The Canadian Food Inspection Agency, or CFIA, oversees animal slaughter regulations nationally, so Quebec could only regulate meat that is produced within the province and not exported.

Dovid Russ, COO of the major Canadian kosher meat operation Mehadrin, told the Jewish news website Bill613.com that new regulations would be unnecessary.

“The CFIA has one of the highest standards of food processing,” Russ said. “Quebec is trying to get more involved for absolutely no reason whatsoever.”

Quebec’s Halal Meat Association told CJAD that it supported the new regulations because they could improve the public image of ritual slaughter, but said the changes were unnecessary.

“I think this misunderstanding is related to Islamophobia,” spokesman Mohamed Ghalem told CJAD.

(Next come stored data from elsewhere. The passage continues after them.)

/-! ### One statement for each rule of an instruction: its effect and its frame for every form, the faults it can raise, and
the words that encode it in the default catalog (00_scope.md R5). `RegisterIndexFault` is the spec's decision D13 (R73, R154) and
the encodings are its decisions D1 to D6 (R52), as the rule of each instruction states them. -/

/-- R85. `add d, s, t`: `reg[d] = reg[s] + reg[t]` modulo 2^32; a write to register 0 is discarded. -/
def Obligations.AddWritesTheSum : Prop :=
  (∀ (st : State) (d s t : RegIdx),
    ∃ u, EndsIn (.add d s t) st u (.done none) ∧ WritesRegister st u d (st.reg s + st.reg t)) ∧
  (∀ (st : State) (d s t : Nat), numRegs ≤ d ∨ numRegs ≤ s ∨ numRegs ≤ t →
    FaultsWith (.add d s t) st .registerIndexFault) ∧
  (∀ (w : Word) (d s t : Nat),
    decode w = some (.add d s t) ↔
      w &&& 0xFC0007FF = 0x00000001 ∧ d = (w.extractLsb' 21 5).toNat ∧ s = (w.extractLsb' 16 5).toNat ∧ t = (w.extractLsb' 11 5).toNat)

/-- R86. `sub d, s, t`: `reg[d] = reg[s] - reg[t]` modulo 2^32. The wrap of a negative difference is the spec's decision D17
(00_scope.md R8). -/
def Obligations.SubWritesTheDifference : Prop :=
  (∀ (st : State) (d s t : RegIdx),
    ∃ u, EndsIn (.sub d s t) st u (.done none) ∧ WritesRegister st u d (st.reg s - st.reg t)) ∧
  (∀ (st : State) (d s t : Nat), numRegs ≤ d ∨ numRegs ≤ s ∨ numRegs ≤ t →
    FaultsWith (.sub d s t) st .registerIndexFault) ∧
  (∀ (w : Word) (d s t : Nat),
    decode w = some (.sub d s t) ↔
      w &&& 0xFC0007FF = 0x00000002 ∧ d = (w.extractLsb' 21 5).toNat ∧ s = (w.extractLsb' 16 5).toNat ∧ t = (w.extractLsb' 11 5).toNat)

/-- R87. `addi t, s, C`: `reg[t] = reg[s] + C`, the constant unsigned. -/
def Obligations.AddiAddsTheUnsignedConstant : Prop :=
  (∀ (st : State) (t s : RegIdx) (C : Const),
    ∃ u, EndsIn (.addi t s C) st u (.done none) ∧ WritesRegister st u t (st.reg s + C.setWidth 32)) ∧
  (∀ (st : State) (t s : Nat) (C : Const), numRegs ≤ t ∨ numRegs ≤ s →
    FaultsWith (.addi t s C) st .registerIndexFault) ∧
  (∀ (w : Word) (t s : Nat) (C : Const),
    decode w = some (.addi t s C) ↔
      w &&& 0xFC000000 = 0x04000000 ∧ t = (w.extractLsb' 21 5).toNat ∧ s = (w.extractLsb' 16 5).toNat ∧ C = w.extractLsb' 0 16)

/-- R88. `mult d, s, t`: the low 32 bits of the product. -/
def Obligations.MultWritesTheLowProduct : Prop :=
  (∀ (st : State) (d s t : RegIdx),
    ∃ u, EndsIn (.mult d s t) st u (.done none) ∧ WritesRegister st u d (st.reg s * st.reg t)) ∧
  (∀ (st : State) (d s t : Nat), numRegs ≤ d ∨ numRegs ≤ s ∨ numRegs ≤ t →
    FaultsWith (.mult d s t) st .registerIndexFault) ∧
  (∀ (w : Word) (d s t : Nat),
    decode w = some (.mult d s t) ↔
      w &&& 0xFC0007FF = 0x00000003 ∧ d = (w.extractLsb' 21 5).toNat ∧ s = (w.extractLsb' 16 5).toNat ∧ t = (w.extractLsb' 11 5).toNat)

/-- R89. `fma d, s, t`: `reg[d] = reg[d] + reg[s] × reg[t]`, all reads before the write. -/
def Obligations.FmaAccumulatesTheProduct : Prop :=
  (∀ (st : State) (d s t : RegIdx),
    ∃ u, EndsIn (.fma d s t) st u (.done none) ∧ WritesRegister st u d (st.reg d + st.reg s * st.reg t)) ∧
  (∀ (st : State) (d s t : Nat), numRegs ≤ d ∨ numRegs ≤ s ∨ numRegs ≤ t →
    FaultsWith (.fma d s t) st .registerIndexFault) ∧
  (∀ (w : Word) (d s t : Nat),
    decode w = some (.fma d s t) ↔
      w &&& 0xFC0007FF = 0x00000004 ∧ d = (w.extractLsb' 21 5).toNat ∧ s = (w.extractLsb' 16 5).toNat ∧ t = (w.extractLsb' 11 5).toNat)

/-- R90. `div d, s, t`: the unsigned quotient, and `ArithmeticError` for a zero divisor whatever `d` is. Unsigned rounding and
the check for `d = 0` are the spec's decision D18. -/
def Obligations.DivWritesTheUnsignedQuotient : Prop :=
  (∀ (st : State) (d s t : RegIdx), st.reg t ≠ 0 →
    ∃ u, EndsIn (.div d s t) st u (.done none) ∧ WritesRegister st u d (BitVec.ofNat 32 ((st.reg s).toNat / (st.reg t).toNat))) ∧
  (∀ (st : State) (d s t : RegIdx), st.reg t = 0 → FaultsWith (.div d s t) st .arithmeticError) ∧
  (∀ (st : State) (d s t : Nat), numRegs ≤ d ∨ numRegs ≤ s ∨ numRegs ≤ t →
    FaultsWith (.div d s t) st .registerIndexFault) ∧
  (∀ (w : Word) (d s t : Nat),
    decode w = some (.div d s t) ↔
      w &&& 0xFC0007FF = 0x00000005 ∧ d = (w.extractLsb' 21 5).toNat ∧ s = (w.extractLsb' 16 5).toNat ∧ t = (w.extractLsb' 11 5).toNat)

/-- R91. `mod d, s, t`: the unsigned remainder, and `ArithmeticError` for a zero divisor. -/
def Obligations.ModWritesTheUnsignedRemainder : Prop :=
  (∀ (st : State) (d s t : RegIdx), st.reg t ≠ 0 →
    ∃ u, EndsIn (.mod d s t) st u (.done none) ∧ WritesRegister st u d (BitVec.ofNat 32 ((st.reg s).toNat % (st.reg t).toNat))) ∧
  (∀ (st : State) (d s t : RegIdx), st.reg t = 0 → FaultsWith (.mod d s t) st .arithmeticError) ∧
  (∀ (st : State) (d s t : Nat), numRegs ≤ d ∨ numRegs ≤ s ∨ numRegs ≤ t →
    FaultsWith (.mod d s t) st .registerIndexFault) ∧
  (∀ (w : Word) (d s t : Nat),
    decode w = some (.mod d s t) ↔
      w &&& 0xFC0007FF = 0x00000006 ∧ d = (w.extractLsb' 21 5).toNat ∧ s = (w.extractLsb' 16 5).toNat ∧ t = (w.extractLsb' 11 5).toNat)

/-- R100. `and d, s, t`. -/
def Obligations.AndWritesTheBitwiseAnd : Prop :=
  (∀ (st : State) (d s t : RegIdx),
    ∃ u, EndsIn (.and d s t) st u (.done none) ∧ WritesRegister st u d (st.reg s &&& st.reg t)) ∧
  (∀ (st : State) (d s t : Nat), numRegs ≤ d ∨ numRegs ≤ s ∨ numRegs ≤ t →
    FaultsWith (.and d s t) st .registerIndexFault) ∧
  (∀ (w : Word) (d s t : Nat),
    decode w = some (.and d s t) ↔
      w &&& 0xFC0007FF = 0x00000007 ∧ d = (w.extractLsb' 21 5).toNat ∧ s = (w.extractLsb' 16 5).toNat ∧ t = (w.extractLsb' 11 5).toNat)

/-- R101. `or d, s, t`. -/
def Obligations.OrWritesTheBitwiseOr : Prop :=
  (∀ (st : State) (d s t : RegIdx),
    ∃ u, EndsIn (.or d s t) st u (.done none) ∧ WritesRegister st u d (st.reg s ||| st.reg t)) ∧
  (∀ (st : State) (d s t : Nat), numRegs ≤ d ∨ numRegs ≤ s ∨ numRegs ≤ t →
    FaultsWith (.or d s t) st .registerIndexFault) ∧
  (∀ (w : Word) (d s t : Nat),
    decode w = some (.or d s t) ↔
      w &&& 0xFC0007FF = 0x00000008 ∧ d = (w.extractLsb' 21 5).toNat ∧ s = (w.extractLsb' 16 5).toNat ∧ t = (w.extractLsb' 11 5).toNat)

/-- R102. `xor d, s, t`. -/
def Obligations.XorWritesTheBitwiseXor : Prop :=
  (∀ (st : State) (d s t : RegIdx),
    ∃ u, EndsIn (.xor d s t) st u (.done none) ∧ WritesRegister st u d (st.reg s ^^^ st.reg t)) ∧
  (∀ (st : State) (d s t : Nat), numRegs ≤ d ∨ numRegs ≤ s ∨ numRegs ≤ t →
    FaultsWith (.xor d s t) st .registerIndexFault) ∧
  (∀ (w : Word) (d s t : Nat),
    decode w = some (.xor d s t) ↔
      w &&& 0xFC0007FF = 0x00000009 ∧ d = (w.extractLsb' 21 5).toNat ∧ s = (w.extractLsb' 16 5).toNat ∧ t = (w.extractLsb' 11 5).toNat)

/-- R103. `andi t, s, C`: the constant is zero-extended. -/
def Obligations.AndiMasksWithTheConstant : Prop :=
  (∀ (st : State) (t s : RegIdx) (C : Const),
    ∃ u, EndsIn (.andi t s C) st u (.done none) ∧ WritesRegister st u t (st.reg s &&& C.setWidth 32)) ∧
  (∀ (st : State) (t s : Nat) (C : Const), numRegs ≤ t ∨ numRegs ≤ s →
    FaultsWith (.andi t s C) st .registerIndexFault) ∧
  (∀ (w : Word) (t s : Nat) (C : Const),
    decode w = some (.andi t s C) ↔
      w &&& 0xFC000000 = 0x08000000 ∧ t = (w.extractLsb' 21 5).toNat ∧ s = (w.extractLsb' 16 5).toNat ∧ C = w.extractLsb' 0 16)

/-- R104. `ori t, s, C`: the constant is zero-extended. -/
def Obligations.OriSetsTheBitsOfTheConstant : Prop :=
  (∀ (st : State) (t s : RegIdx) (C : Const),
    ∃ u, EndsIn (.ori t s C) st u (.done none) ∧ WritesRegister st u t (st.reg s ||| C.setWidth 32)) ∧
  (∀ (st : State) (t s : Nat) (C : Const), numRegs ≤ t ∨ numRegs ≤ s →
    FaultsWith (.ori t s C) st .registerIndexFault) ∧
  (∀ (w : Word) (t s : Nat) (C : Const),
    decode w = some (.ori t s C) ↔
      w &&& 0xFC000000 = 0x0C000000 ∧ t = (w.extractLsb' 21 5).toNat ∧ s = (w.extractLsb' 16 5).toNat ∧ C = w.extractLsb' 0 16)

/-- R105, R107. `sll d, t, C`: left by the whole of `C`, so by 32 or more gives 0 (the spec's decision D16). That `sll` shifts left
is general knowledge, not the source's (K3, log 10). -/
def Obligations.SllShiftsLeftByTheWholeConstant : Prop :=
  (∀ (st : State) (d t : RegIdx) (C : Const),
    ∃ u, EndsIn (.sll d t C) st u (.done none) ∧ WritesRegister st u d (BitVec.ofNat 32 ((st.reg t).toNat * 2 ^ C.toNat))) ∧
  (∀ (st : State) (d t : Nat) (C : Const), numRegs ≤ d ∨ numRegs ≤ t →
    FaultsWith (.sll d t C) st .registerIndexFault) ∧
  (∀ (w : Word) (d t : Nat) (C : Const),
    decode w = some (.sll d t C) ↔
      w &&& 0xFC0007FF = 0x0000000A ∧ d = (w.extractLsb' 21 5).toNat ∧ t = (w.extractLsb' 16 5).toNat ∧ C.toNat = (w.extractLsb' 11 5).toNat)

The ruling party in Quebec, Parti Quebecois, drew flack from Jewish groups when it criticized ritual slaughter last year. In a statement in the spring of 2012, the Parti Quebecois said the slaughter of animals for halal meat production “slams directly against Quebecois values.”

“If you read between the lines there is really ethnic bashing, which in my opinion is odious, unacceptable and reeks of intolerance,” Lawrence Bergman, a Jewish legislator from the Liberal Party, told JTA at the time.